The overlap of the lens beyond the limbus is calculated by subtracting the total AL of the cornea from the AL of the lens and projecting this onto the *x*-axis. The on-eye lens diameter equates to corneal diameter plus overlap and is usually larger than the off-eye diameter.

The stretching of the lens edge (edge strain) is calculated by comparing the off-eye diameter with the on-eye diameter once the lens has aligned with the shape of the eye. It is assumed that when the lens is forced to stretch beyond a certain extent, the lens fit will be tight. Conversely, it is assumed that a lens whose on-eye diameter is larger than the corresponding ocular diameter will be loose.

Although the key outcome variable was strain at the edge of the lens, it was also possible to plot the strain across the entire lens diameter to show other points of significant strain. This was also achieved by comparing the *x*-component (chord diameter) at various points across the eye with that of a given spherical lens at the point corresponding to similar AL.

### Lens Fit Evaluations

Using the ellipto-conical lens fit model, the effect on edge strain was calculated for variations in lens and ocular variables. Data from a previous ocular topography study^{17} were used to provide typical ocular parameters along with an indication of how these varied within a typical population (Table 1). These data were collected in a UK-based study involving more than 200 subjects (65% female) in the age range 18 to 65 years and mean spherical equivalent refraction ranging from −10.2 to +3.5.

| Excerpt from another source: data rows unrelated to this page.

-- ==== Sys2Proof/Machine/Issue.lean ====
section
/-!
DEFINITION. The issue slot of a core (03_cores.md, R64): the conditions of the blocking waits (Table 3.4), and running one
instruction of the context that holds the slot.
-/

namespace Sys2Proof.Machine

/-! ### What the waits of Table 3.4 wait for -/

/-- The oldest message of the quarter that matches sender, tag and class (R75). -/
def matchMsg (sender tag : BitVec 16) (cls : Nat) (m : InMsg) : Bool := m.sender = sender && m.tag = tag && m.cls = cls
def findMsg (s : State) (k : CoreId) (c : CtxId) (sender tag : BitVec 16) (cls : Nat) : Option InMsg :=
  (vget (getCore s k).inbox c).find? (matchMsg sender tag cls)

/-- Bytes held in the outbound buffer (Table 3.1: 16 KiB). -/
def outUsed (s : State) (k : CoreId) : Nat := ((getCore s k).outbox.map (fun m => m.payload.length)).foldl (· + ·) 0
def outRoom (s : State) (k : CoreId) (n : Nat) : Bool := outUsed s k + n ≤ 16384

/-- The current transfer of a slot (R130). -/
def currentXfer (s : State) (k : CoreId) (c : CtxId) (slot : Nat) : Option Xfer :=
  (getCore s k).xfers.find? (fun x => x.ctx = c && x.slot = slot && x.current)

/-- A running ATTN counts as an active transfer while it fetches keys and values itself (R222): not in thin mode and not in the
merge modes. -/
def attnActive (m : Core) : Nat :=
  match m.attn with
  | some a => if (a.block.getD 0 0).toNat < 2 && !(a.block.getD 1 0).getLsbD 0 then 1 else 0
  | none => 0

/-- The requests of a core in flight, of which there are at most 64 (R141): those of transfers and the fetches of a running ATTN, which
is a transfer too (R222). -/
def inFlight (m : Core) : Nat := m.reqs.length + (match m.attn with | some a => a.fetches.length | none => 0)

/-- The active transfers of a core, of which there are at most 8 (R129). -/
def activeCount (s : State) (k : CoreId) : Nat := ((getCore s k).xfers.filter xferActive).length + attnActive (getCore s k)

/-- The slot's descriptor has INDEXED set, so a start takes two transfers (R129, R135). -/
def slotIndexed (s : State) (k : CoreId) (c : CtxId) (slot : Nat) : Bool :=
  (vget (getCtx s k c).slots (Fin.ofNat 8 slot)).getLsbD (18 * 8 + 6)

/-- STRM_GO or STRM_FILL on the slot must wait (R129). -/
def strmGoBlocked (s : State) (k : CoreId) (c : CtxId) (slot : Nat) : Bool :=
  (match currentXfer s k c slot with
   | some x => xferActive x
   | none => false) ||
  8 < activeCount s k + (if slotIndexed s k c slot then 2 else 1)

/-- Bytes of a transfer in one phase, and in all (R133, R137). -/
def elemSize (d : Desc) : Nat := 2 ^ d.esize
def dimCount (d : Desc) (i : Fin 5) : Nat := (vget d.dims i).count
def totalPos (d : Desc) : Nat := dimCount d 0 * dimCount d 1 * dimCount d 2 * dimCount d 3 * dimCount d 4
def phasePos (d : Desc) : Nat := if d.buffered then totalPos d / dimCount d 4 else totalPos d
def phaseBytes (d : Desc) : Nat := phasePos d * elemSize d
def totalBytes (d : Desc) : Nat := totalPos d * elemSize d

/-- STRM_SWAP on the slot must wait: the transfer is buffered and active, and its engine side is not done (R138). -/
def strmSwapBlocked (s : State) (k : CoreId) (c : CtxId) (slot : Nat) : Bool :=
  match currentXfer s k c slot with
  | some x => x.desc.buffered && x.state == .run || x.desc.buffered && x.state == .stopping
  | none => false

/-- The accumulator tiles that an operation names (R111). -/
def opTiles : TKind → List Nat
  | .accz a _ => [a]
  | .mma a _ _ _ _ _ => [a]
  | .epi a _ _ => [a]
  | .attn _ ts _ => ts
  | .accrd a _ => [a]
  | .accwr a _ => [a]

/-- The tensor operations that have been granted and have not completed (R111): in the array or waiting for a replay, in the
epilogue, and the running ATTN. -/
def startedOps (m : Core) : List TOp :=
  m.passes.map (fun p => p.op) ++ m.replays.map (fun p => p.op) ++
  (match m.epi with | some e => [e.op] | none => []) ++ (match m.attn with | some a => [a.op] | none => [])

/-- The tensor operations of a context that have not completed. -/
def tensorOut (s : State) (k : CoreId) (c : CtxId) : List TOp :=
  (startedOps (getCore s k)).filter (fun o => o.ctx = c) ++ (getCtx s k c).queue

/-- TWAIT must wait, for every operation or for those naming a tile. -/
def twaitBlocked (s : State) (k : CoreId) (c : CtxId) (acc : Option Nat) : Bool :=
  (tensorOut s k c).any (fun o => match acc with | none => true | some a => (opTiles o.kind).contains a)

def queueFull (s : State) (k : CoreId) (c : CtxId) : Bool := 4 ≤ (getCtx s k c).queue.length

/-- The transfer still writes a local space of its core (R66): an IN transfer, or an OUT transfer to NEAR, of whose phase
positions are not done. -/
def xferWritesLocal (x : Xfer) : Bool := x.state == .run && (!x.desc.out || x.desc.rclass = 2) && !x.desc.index

/-- FENCE must wait (Table 3.13). -/
def fenceBlocked (s : State) (k : CoreId) (c : CtxId) : Bool :=
  (getCore s k).xfers.any (fun x => x.ctx = c && xferWritesLocal x) ||
  (tensorOut s k c).any (fun o => match o.kind with | .epi .. | .attn .. | .accrd .. => true | _ => false)

/-- The context has a task that has not received its add (R78). -/
def taskBlocked (s : State) (k : CoreId) (c : CtxId) : Bool := (getCore s k).tasks.any (fun t => t.ctx = c && !t.isOpen)

/-- The program hold of a channel of the core's partition has room (R297). -/
def hpostRoom (s : State) (k : CoreId) (ch : Nat) : Bool :=
  match partOfCore s k with
  | none => true
  | some p => ((getCh s p ch).ring.held.filter (fun e => e.prog)).length < 16
/-- COL_ISSUE on the tree has room: fewer than 8 commands of the core are in progress on it, and the outbound buffer can take
the block (R277). -/
def colRoom (s : State) (k : CoreId) (t : Nat) : Bool :=
  decide (((getCore s k).cols.filter (fun x => x.tree = t)).length < 8) && outRoom s k 64

/-- The condition of the context's wait holds, so that a BLOCKED context is READY (R64). -/
def waitMet (s : State) (k : CoreId) (c : CtxId) : Bool :=
  match (getCtx s k c).wait with
  | .none => true
  | .yield => true
  | .recv f t q => (findMsg s k c f t q).isSome
  | .sync => (getCtx s k c).syncOut.isSome
  | .strmWait n => match currentXfer s k c n with | some x => !xferActive x | none => true
  | .strmSwap n => !strmSwapBlocked s k c n
  | .strmGo n => !strmGoBlocked s k c n
  | .tensor a => !twaitBlocked s k c a
  | .queue => !queueFull s k c
  | .send n => outRoom s k n
  | .hpost ch => hpostRoom s k ch && outRoom s k 64
  | .sprIssue => (getCtx s k c).sprOut < 16 && outRoom s k 64
  | .colIssue t => colRoom s k t
  | .fence => !fenceBlocked s k c
  | .sprFence => (getCtx s k c).sprOut = 0
  | .task => !taskBlocked s k c

/-- The state a context shows (Table 3.3): a BLOCKED context whose condition is met is READY. -/
def ctxShown (s : State) (k : CoreId) (c : CtxId) : CtxState :=
  match (getCtx s k c).st with
  | .blocked => if waitMet s k c then .ready else .blocked
  | x => x

/-- The context that holds the issue slot. -/
def runningCtx (s : State) (k : CoreId) : Option CtxId :=
  (List.finRange 4).find? (fun c => (getCtx s k c).st == .running)

/-! ### One instruction -/

/-- How an instruction ends (R64, R70, R80): it completes and the pc advances or jumps, it waits, or it faults with the
DETAIL and ADDRESS of its record. `doneThen` also says what the operation it issued does at once, after the instruction. -/
inductive IRes where
  | done (s : State)
  | doneThen (s : State) (after : State → State)
  | jump (s : State) (pc : BitVec 18)
  | wait (s : State) (w : Wait)
  | fault (s : State) (f : FCls) (detail : BitVec 16) (address : BitVec 64)

/-- A plain fault at issue. -/
def iFault (s : State) (f : FCls) : IRes := .fault s f 0 0

/-- Issues an instruction of the context that holds the issue slot of a core. With no holder, with the core's clock
stopped, or while a reset covers the context, nothing issues. An instruction at an offset below 64 takes a RANGE fault,
because no instruction is fetched from the image header (R59). -/
def runInstr (k : CoreId) (body : CtxId → State → IRes) (s : State) : State :=
  match runningCtx s k with
  | none => s
  | some c =>
    if !coreClocked s k || resetCovers s k c.val then s
    else
      let pc := (getCtx s k c).pc
      let tag := taskTag s k (getCtx s k c).task
      if pc.toNat < 64 then takeFault s k c .range ⟨pc, tag, 0, 0, none⟩
      else
        match body c s with
        | .done s' => modCtx s' k c (fun x => { x with pc := pc + 8, ret := x.ret + 1 })
        | .doneThen s' g => g (modCtx s' k c (fun x => { x with pc := pc + 8, ret := x.ret + 1 }))
        | .jump s' t => modCtx s' k c (fun x => { x with pc := t, ret := x.ret + 1 })
        | .wait s' w => modCore (modCtx s' k c (fun x => { x with st := .blocked, wait := w })) k (fun m => { m with lastSlot := c })
        | .fault s' f d a => takeFault s' k c f ⟨pc, tag, d, a, none⟩

/-- The next context in rotation that is READY, after the last holder (R64). -/
def nextReady (s : State) (k : CoreId) : Option CtxId :=
  let l := (getCore s k).lastSlot.val
  ([l + 1, l + 2, l + 3, l].map (fun n => (Fin.ofNat 4 n : CtxId))).find?
    (fun c => ctxShown s k c == .ready && !resetCovers s k c.val)

end Sys2Proof.Machine
end

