-- ==== Sys2Proof/Machine/Mesh.lean ====
section
/-!
DEFINITION. Frames in flight, inbox admission and the message units (10_mesh_sync_reduction.md, R244 to R249), and the
sync units (R250 to R253).
-/

namespace Sys2Proof.Machine

/-! ### Frames in flight -/

/-- Removes the element at a place. -/
def dropAt {α : Type} : List α → Nat → List α
  | [], _ => []
  | _ :: xs, 0 => xs
  | x :: xs, n + 1 => x :: dropAt xs n

/-- Both ends are contexts of one core. -/
def sameCore : End → End → Bool
  | .ctx k _, .ctx l _ => k == l
  | _, _ => false

/-- The end is the sync unit of the region that the other end's core lies in. -/
def ownSync : End → End → Bool
  | .ctx k _, .sync r => r == regionOf k
  | _, _ => false

/-- The earlier of two frames holds the later one back: they have one source, destination and class (R246), or are operations of one
core for the sync unit of its region, which wait in the order in which they arose (R251). -/
def holdsBack (g f : Frame) : Bool :=
  g.dst == f.dst && g.cls == f.cls && (g.src == f.src || (sameCore g.src f.src && ownSync f.src f.dst))

/-- The tile of an end on the grid. -/
def endTile : End → Option Nat
  | .ctx k _ => some (tileOfCore k)
  | .sync r => some (tileOfRegion r.val)
  | .red r => some (tileOfRegion r.val)
  | _ => none

/-- The tile of an end is SEVERED and the other end lies outside it: no die link carries traffic between them (R389). -/
def cutFrom (s : State) (a b : End) : Bool := (endTile a).any (fun t => dieDown s (dieTile t) && endTile b != some t)

/-- A frame that asks something of its destination, so that it completes with an error where it cannot get there. -/
def asksEnd (b : FBody) : Bool := kindOf b = 0 || kindOf b = 5 || kindOf b = 7

/-- A die link that no longer carries traffic lies on the way of the frame: out of a SEVERED tile, or, for a frame that nothing answers,
into one. An ERROR frame stands for what the link no longer brings (R389; DEDUCED, log 86). -/
def frameCut (s : State) (f : Frame) : Bool :=
  kindOf f.body != 10 && (cutFrom s f.src f.dst || (cutFrom s f.dst f.src && !asksEnd f.body))

/-- The frame at place `j` may arrive: no earlier frame holds it back, and the links on its way carry it. -/
def arrives (s : State) (j : Nat) : Option Frame :=
  match s.mesh[j]? with
  | none => none
  | some f => if (s.mesh.take j).any (fun g => holdsBack g f) || frameCut s f then none else some f

/-- The mesh without the frame at place `j`. -/
def dropFrame (s : State) (j : Nat) : State := { s with mesh := dropAt s.mesh j }

/-- The frame at place `j` has reached its destination: it leaves the mesh, and its flits are counted on the boundary hops of
its path (R260). -/
def takeFrame (s : State) (j : Nat) : State :=
  match s.mesh[j]? with
  | none => s
  | some f => dropFrame (countFrame s f) j

/-- Mesh class of an inbox class (0 REQ, 1 RSP, 2 CTRL; Table 10.2). -/
def meshClass (cls : Nat) : Nat := if cls = 0 then 2 else if cls = 1 then 3 else 0

/-- The end that a message ID names, for a partition (Table 3.14). -/
def endOfId (s : State) (p : PartId) (id : BitVec 16) : Option End :=
  let n := id.toNat
  if n < 0x200 then (coreOfPcn (maskOf s p) (n / 4)).map (fun k => .ctx k (Fin.ofNat 4 (n % 4)))
  else if 0x400 ≤ n ∧ n ≤ 0x407 then some (.host p (n - 0x400))
  else if n = 0x410 ∨ n = 0x411 then some (.guest (n - 0x410))
  else none

/-- Traffic to the end is absorbed (R383). -/
def absorbed (s : State) (e : End) : Bool :=
  match endPart s e with
  | some p => partResetting s p
  | none => false

/-! ### The sender's message unit (R248) -/

def findPair (m : Core) (c : CtxId) (dst : BitVec 16) (cls : Nat) : Option SendPair :=
  m.pairs.find? (fun p => p.ctx = c && p.dst = dst && p.cls = cls)

def pairStopped (m : Core) (c : CtxId) (dst : BitVec 16) (cls : Nat) : Bool :=
  match findPair m c dst cls with
  | some p => p.stopped
  | none => false

def pairEpoch (m : Core) (c : CtxId) (dst : BitVec 16) (cls : Nat) : Bool :=
  match findPair m c dst cls with
  | some p => p.epoch
  | none => false

/-- Updates a pair, adding it with epoch 0 where it is new. -/
def modPair (m : Core) (c : CtxId) (dst : BitVec 16) (cls : Nat) (f : SendPair → SendPair) : Core :=
  let p := (findPair m c dst cls).getD ⟨c, dst, cls, false, false⟩
  { m with pairs := f p :: m.pairs.filter (fun q => !(q.ctx = c && q.dst = dst && q.cls = cls)) }

/-- The request of a MESH OUT stream whose message has entered the mesh waits for nothing more (R144). -/
def reqEntered (s : State) (k : CoreId) (req : Option Nat) : State :=
  match req with
  | none => s
  | some i => modCore s k (fun x => { x with reqs := updIf (fun r => r.id = i) (fun r => { r with waits := 0 }) x.reqs })

/-- Injects one kept message, unless its pair is stopped; its payload is metered (R259). -/
def injectMsg (s : State) (k : CoreId) (m : OutMsg) : State :=
  if pairStopped (getCore s k) m.ctx m.dst m.cls then s
  else
    match partOfCore s k with
    | none => s
    | some p =>
      match endOfId s p m.dst with
      | none => s
      | some d =>
        addMeter (meshSend (reqEntered s k m.req) ⟨.ctx k m.ctx, d, meshClass m.cls,
          .msg m.id (ctxMsgId s k m.ctx) m.dst m.tag (pairEpoch (getCore s k) m.ctx m.dst m.cls) m.payload⟩) p 9 m.payload.length

/-- A new message enters the outbound buffer and the mesh. -/
def sendMsg (s : State) (k : CoreId) (c : CtxId) (dst tag : BitVec 16) (cls : Nat) (payload : List Byte) (req : Option Nat := none) : State :=
  let m : OutMsg := ⟨(getCore s k).nextId, c, dst, tag, cls, payload, req⟩
  injectMsg (modCore s k (fun x => { x with nextId := x.nextId + 1, outbox := x.outbox ++ [m] })) k m

/-- An ACK or ERROR frees the message's space. -/
def freeMsg (s : State) (k : CoreId) (id : Nat) : State :=
  modCore s k (fun x => { x with outbox := x.outbox.filter (fun m => m.id != id) })

/-! ### Inbox admission (R247, R248) -/

def quarterUsed (s : State) (k : CoreId) (c : CtxId) (ctrl : Bool) : Nat :=
  (((vget (getCore s k).inbox c).filter (fun m => (m.cls == 2) == ctrl)).map (fun m => m.payload.length)).foldl (· + ·) 0

/-- Free bytes of the quarter for a class (R76). -/
def quarterFree (s : State) (k : CoreId) (c : CtxId) (cls : Nat) : Nat :=
  if cls = 2 then 8192 - quarterUsed s k c true else 57344 - quarterUsed s k c false

def findMark (m : Core) (c : CtxId) (sender : BitVec 16) (cls : Nat) : Option RefMark :=
  m.marks.find? (fun x => x.ctx = c && x.sender = sender && x.cls = cls)

def setMark (m : Core) (x : RefMark) : Core :=
  { m with marks := x :: m.marks.filter (fun y => !(y.ctx = x.ctx && y.sender = x.sender && y.cls = x.cls)) }

/-- The class number of a mesh class for the inbox. -/
def inboxClass (cls : Nat) : Nat := if cls = 2 then 0 else if cls = 3 then 1 else 2

/-- The refusal of a message: the pair is marked, a REFUSE returns. -/
def refuseMsg (s : State) (k : CoreId) (c : CtxId) (src : End) (id : Nat) (sender : BitVec 16) (cls : Nat) (epoch : Bool) : State :=
  let s1 := modCore s k (fun m => setMark m ⟨c, sender, cls, true, epoch⟩)
  let s2 := modMeshTile s1 (tileOfCore k) (fun t => { t with evRefuse := true, refuses := t.refuses + 1 })
  meshSend s2 ⟨.ctx k c, src, 0, .refuse id cls epoch⟩

/-- A message is written into the quarter, behind the others. -/
def enterInbox (s : State) (k : CoreId) (c : CtxId) (sender tag : BitVec 16) (cls : Nat) (payload : List Byte) : State :=
  let bs := inboxRoom (getCore s k) c (cls == 2) (payload.length / 64)
  writeSofts (modCore s k (fun x => { x with inbox := vmod x.inbox c (· ++ [⟨sender, tag, cls, payload, bs⟩]) })) k .inbox bs

/-- A MSG arrives at a context's quarter. -/
def admitMsg (s : State) (k : CoreId) (c : CtxId) (src : End) (id : Nat) (sender tag : BitVec 16) (cls : Nat) (epoch : Bool)
    (payload : List Byte) : State :=
  let p := (getRegion s (regionOf k)).power
  let s := wakeRegion s (regionOf k)
  match findMark (getCore s k) c sender cls with
  | some m =>
    if m.refusing then refuseMsg s k c src id sender cls epoch
    else if m.epoch != epoch then s
    else if (p == .awake || p == .dozing) && payload.length ≤ quarterFree s k c cls then
      meshSend (enterInbox s k c sender tag cls payload) ⟨.ctx k c, src, 0, .ack id⟩
    else refuseMsg s k c src id sender cls epoch
  | none =>
    if (p == .awake || p == .dozing) && payload.length ≤ quarterFree s k c cls then
      meshSend (enterInbox s k c sender tag cls payload) ⟨.ctx k c, src, 0, .ack id⟩
    else refuseMsg s k c src id sender cls epoch

/-! ### Sync units (R250 to R253) -/

def getObj (s : State) (r : RegionId) (o : Nat) : SyncObj := tget SyncObj.reset (getRegion s r).objs o
def setObj (s : State) (r : RegionId) (o : Nat) (x : SyncObj) : State := modRegion s r (fun g => { g with objs := tset g.objs o x })

/-- The outcome of a wait, where it is satisfied (Table 3.13; R252: a sticky state takes precedence). -/
def syncOutcome (x : SyncObj) (threshold : W32) : Option W64 :=
  match x.state with
  | .aborted => some (x.record ++ (1 : W32))
  | .cancelled => some 2
  | _ => if threshold ≤ x.count then some 0 else none

def stateCode : SState → Nat
  | .armed => 0
  | .done => 1
  | .aborted => 2
  | .cancelled => 3

/-- The outcome byte of a completion message (R253). -/
def noticeCode : SState → Nat
  | .aborted => 1
  | .cancelled => 2
  | _ => 0

/-- The notify slot fires: it is disarmed, and a SYNC_REPLY goes to the context that armed it (R253). -/
def fireNotify (s : State) (r : RegionId) (o : Nat) : State :=
  let x := getObj s r o
  match x.notify with
  | none => s
  | some n =>
    let s1 := setObj s r o { x with notify := none }
    let h := match partOfRegion s r with | some p => objHandle (maskOf s p) r o | none => 0
    meshSend s1 ⟨.sync r, .ctx n.core n.ctx, 1, .notice h (noticeCode x.state) x.record n.dst n.tag⟩

/-- Evaluates the registered waits on an object: the satisfied ones leave, and their outcomes go out in order (R252). -/
def evalWaits (s : State) (r : RegionId) (o : Nat) : State :=
  let x := getObj s r o
  let ws := (getRegion s r).waits
  let hit := ws.filter (fun w => w.obj = o && (syncOutcome x w.threshold).isSome)
  let s1 := modRegion s r (fun g => { g with waits := ws.filter (fun w => !(w.obj = o && (syncOutcome x w.threshold).isSome)) })
  hit.foldl (fun a w => meshSend a ⟨.sync r, .ctx w.core w.ctx, 1, .syncReply ((syncOutcome x w.threshold).getD 0) w.seq⟩) s1

/-- The sync unit has performed an operation on an object. -/
def syncDone (s : State) (r : RegionId) (o : Nat) : State :=
  evalWaits (modRegion s r (fun g => { g with syncOps := g.syncOps + 1 })) r o

/-- ADD n (Table 10.5). -/
def syncAdd (s : State) (r : RegionId) (o : Nat) (n : W32) : State :=
  let x := getObj s r o
  let c := x.count + n
  if x.state = .armed && x.target ≤ c then
    syncDone (fireNotify (setObj s r o { x with count := c, state := .done }) r o) r o
  else syncDone (setObj s r o { x with count := c }) r o

/-- ARM t, notify. -/
def syncArm (s : State) (r : RegionId) (o : Nat) (t : W32) (n : Option Notify) : State :=
  if t = 0 then syncDone (fireNotify (setObj s r o ⟨0, 0, .done, 0, n⟩) r o) r o
  else syncDone (setObj s r o ⟨0, t, .armed, 0, n⟩) r o

/-- ABORT r. -/
def syncAbort (s : State) (r : RegionId) (o : Nat) (record : W32) : State :=
  let x := getObj s r o
  if x.state = .aborted || x.state = .cancelled then syncDone s r o
  else syncDone (fireNotify (setObj s r o { x with state := .aborted, record := record }) r o) r o

/-- CANCEL. -/
def syncCancel (s : State) (r : RegionId) (o : Nat) : State :=
  let x := getObj s r o
  if x.state = .aborted || x.state = .cancelled then syncDone s r o
  else syncDone (fireNotify (setObj s r o { x with state := .cancelled }) r o) r o

/-- WAIT n: registers a wait and evaluates it. A newer wait of the same context takes the place of one it abandoned. -/
def syncWait (s : State) (r : RegionId) (w : SyncWait) : State :=
  syncDone (modRegion s r (fun g =>
    { g with waits := g.waits.filter (fun x => !(x.core = w.core && x.ctx = w.ctx)) ++ [w] })) r w.obj

/-- The ERROR frame that a registered wait receives where its frame is discarded (R244, R383, R389). -/
def waitFail (s : State) (f : Frame) : State :=
  match f.body with
  | .syncWait _ _ _ _ q => meshSend s ⟨f.dst, f.src, 0, .waitError q⟩
  | _ => s

/-- A SYNC_OP frame reaches its sync unit; the frames of a partition under reset, or of a severed tile, are
discarded (R383, R389). -/
def syncOp (s : State) (j : Nat) (run : State → RegionId → FBody → Option State) : State :=
  match arrives s j with
  | some ⟨src, .sync r, cls, b⟩ =>
    match run (takeFrame s j) r b with
    | none => s
    | some s' => if absorbed s (.sync r) || cutFrom s (.sync r) src then waitFail (takeFrame s j) ⟨src, .sync r, cls, b⟩ else s'
  | _ => s

/-- The task whose add a frame carries has completed. -/
def noteTaskAdd (s : State) (f : Frame) : State :=
  match f.src, f.body with
  | .ctx k _, .taskAdd _ id => taskDone s k id
  | _, _ => s

/-- SYNC_OP_ADD: an ADD of an instruction or a transfer, or the add of a task, which then has completed (R78). -/
def execSyncOpAdd (j : Nat) (s : State) : Host.Outcome State Fault Refusal :=
  let t := syncOp s j (fun s r b => match b with | .syncAdd o n => some (syncAdd s r o n) | .taskAdd o _ => some (syncAdd s r o 1) | _ => none)
  .next (match arrives s j with | some f => noteTaskAdd t f | none => t)
def execSyncOpArm (j : Nat) (s : State) : Host.Outcome State Fault Refusal :=
  .next (syncOp s j (fun s r b => match b with | .syncArm o t n => some (syncArm s r o t n) | _ => none))
def execSyncOpAbort (j : Nat) (s : State) : Host.Outcome State Fault Refusal :=
  .next (syncOp s j (fun s r b => match b with | .syncAbort o x => some (syncAbort s r o x) | _ => none))
def execSyncOpCancel (j : Nat) (s : State) : Host.Outcome State Fault Refusal :=
  .next (syncOp s j (fun s r b => match b with | .syncCancel o => some (syncCancel s r o) | _ => none))
def execSyncOpWait (j : Nat) (s : State) : Host.Outcome State Fault Refusal :=
  .next (syncOp s j (fun s r b => match b with | .syncWait o k c t q => some (syncWait s r ⟨k, c, o, t, q⟩) | _ => none))

/-! ### What a SYNC_REPLY does at its context (R249, R252, R253) -/

/-- The payload of a completion message (R253). -/
def noticePayload (h : W32) (outcome : Nat) (record : W32) : List Byte :=
  leBytes 4 h.toNat ++ leBytes 4 outcome ++ leBytes 4 record.toNat ++ List.replicate 52 0

/-- The message unit sends a completion message. It sends at once in an Awake region; otherwise the region wakes and the
sending waits in the unit until it is Awake. -/
def sendNotice (s : State) (k : CoreId) (c : CtxId) (dst tag : BitVec 16) (payload : List Byte) : State :=
  if (getRegion s (regionOf k)).power == .awake then sendMsg s k c dst tag 1 payload
  else modCore s k (fun m => { m with notices := m.notices ++ [⟨0, c, dst, tag, 1, payload, none⟩] })

def syncReply (s : State) (k : CoreId) (c : CtxId) (b : FBody) : Option State :=
  match b with
  | .syncReply o q =>
    let s1 := wakeRegion s (regionOf k)
    let x := getCtx s1 k c
    some (if x.st = .blocked && x.wait = .sync && x.syncSeq = q then modCtx s1 k c (fun y => { y with syncOut := some o }) else s1)
  | .notice h o r dst tag => some (sendNotice (wakeRegion s (regionOf k)) k c dst tag (noticePayload h o r))
  | _ => none

def execSyncReply (j : Nat) (s : State) : Host.Outcome State Fault Refusal :=
  match arrives s j with
  | some ⟨_, .ctx k c, _, b⟩ =>
    match syncReply (takeFrame s j) k c b with
    | none => .next s
    | some s' => .next (if absorbed s (.ctx k c) then takeFrame s j else s')
  | _ => .next s

end Sys2Proof.Machine
end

Using the population average ocular parameters shown in Table 1, lens BC and diameter were systematically varied to evaluate the effect of edge strain. In a similar fashion, using a representative soft lens design (BC, 8.60 mm; diameter, 14.2 mm), each of the ocular parameters was systematically varied. Corneoscleral junction angle was systematically varied for a wide range of corneal diameters.

For the purposes of this exercise, the threshold between an acceptable and tight lens fit was taken to be 6.0% edge strain, whereas the threshold for an unacceptably loose lens fit was taken to be 0%. These thresholds were estimated from the aforementioned calculations to optimize the elliptical diameter. Using the ocular topography data from the previous study,^{17} the range of edge strains was calculated for a typical SCL design. The expected proportion of tight and loose fittings was estimated and the thresholds were accordingly selected. In practice, the true threshold would also be dependent on the modulus of lens material and the thickness of lens edge.

## RESULTS

### Corneal Sagittal Height

To check the accuracy of the ellipto-conical corneal model, calculations of horizontal corneal sagittal height were compared with equivalent measurements from OCT (Fig. 4). These showed closer concordance than the simple elliptical model (Fig. 2). A Bland-Altman plot (Fig. 5) shows the limits of agreement, which were significantly narrower than those for the elliptical model: ±0.20 mm versus +0.25 mm (F = 1.52, p = 0.0015). With the simple elliptical corneal model, there was increasing overestimation of corneal sagittal height with deeper corneas.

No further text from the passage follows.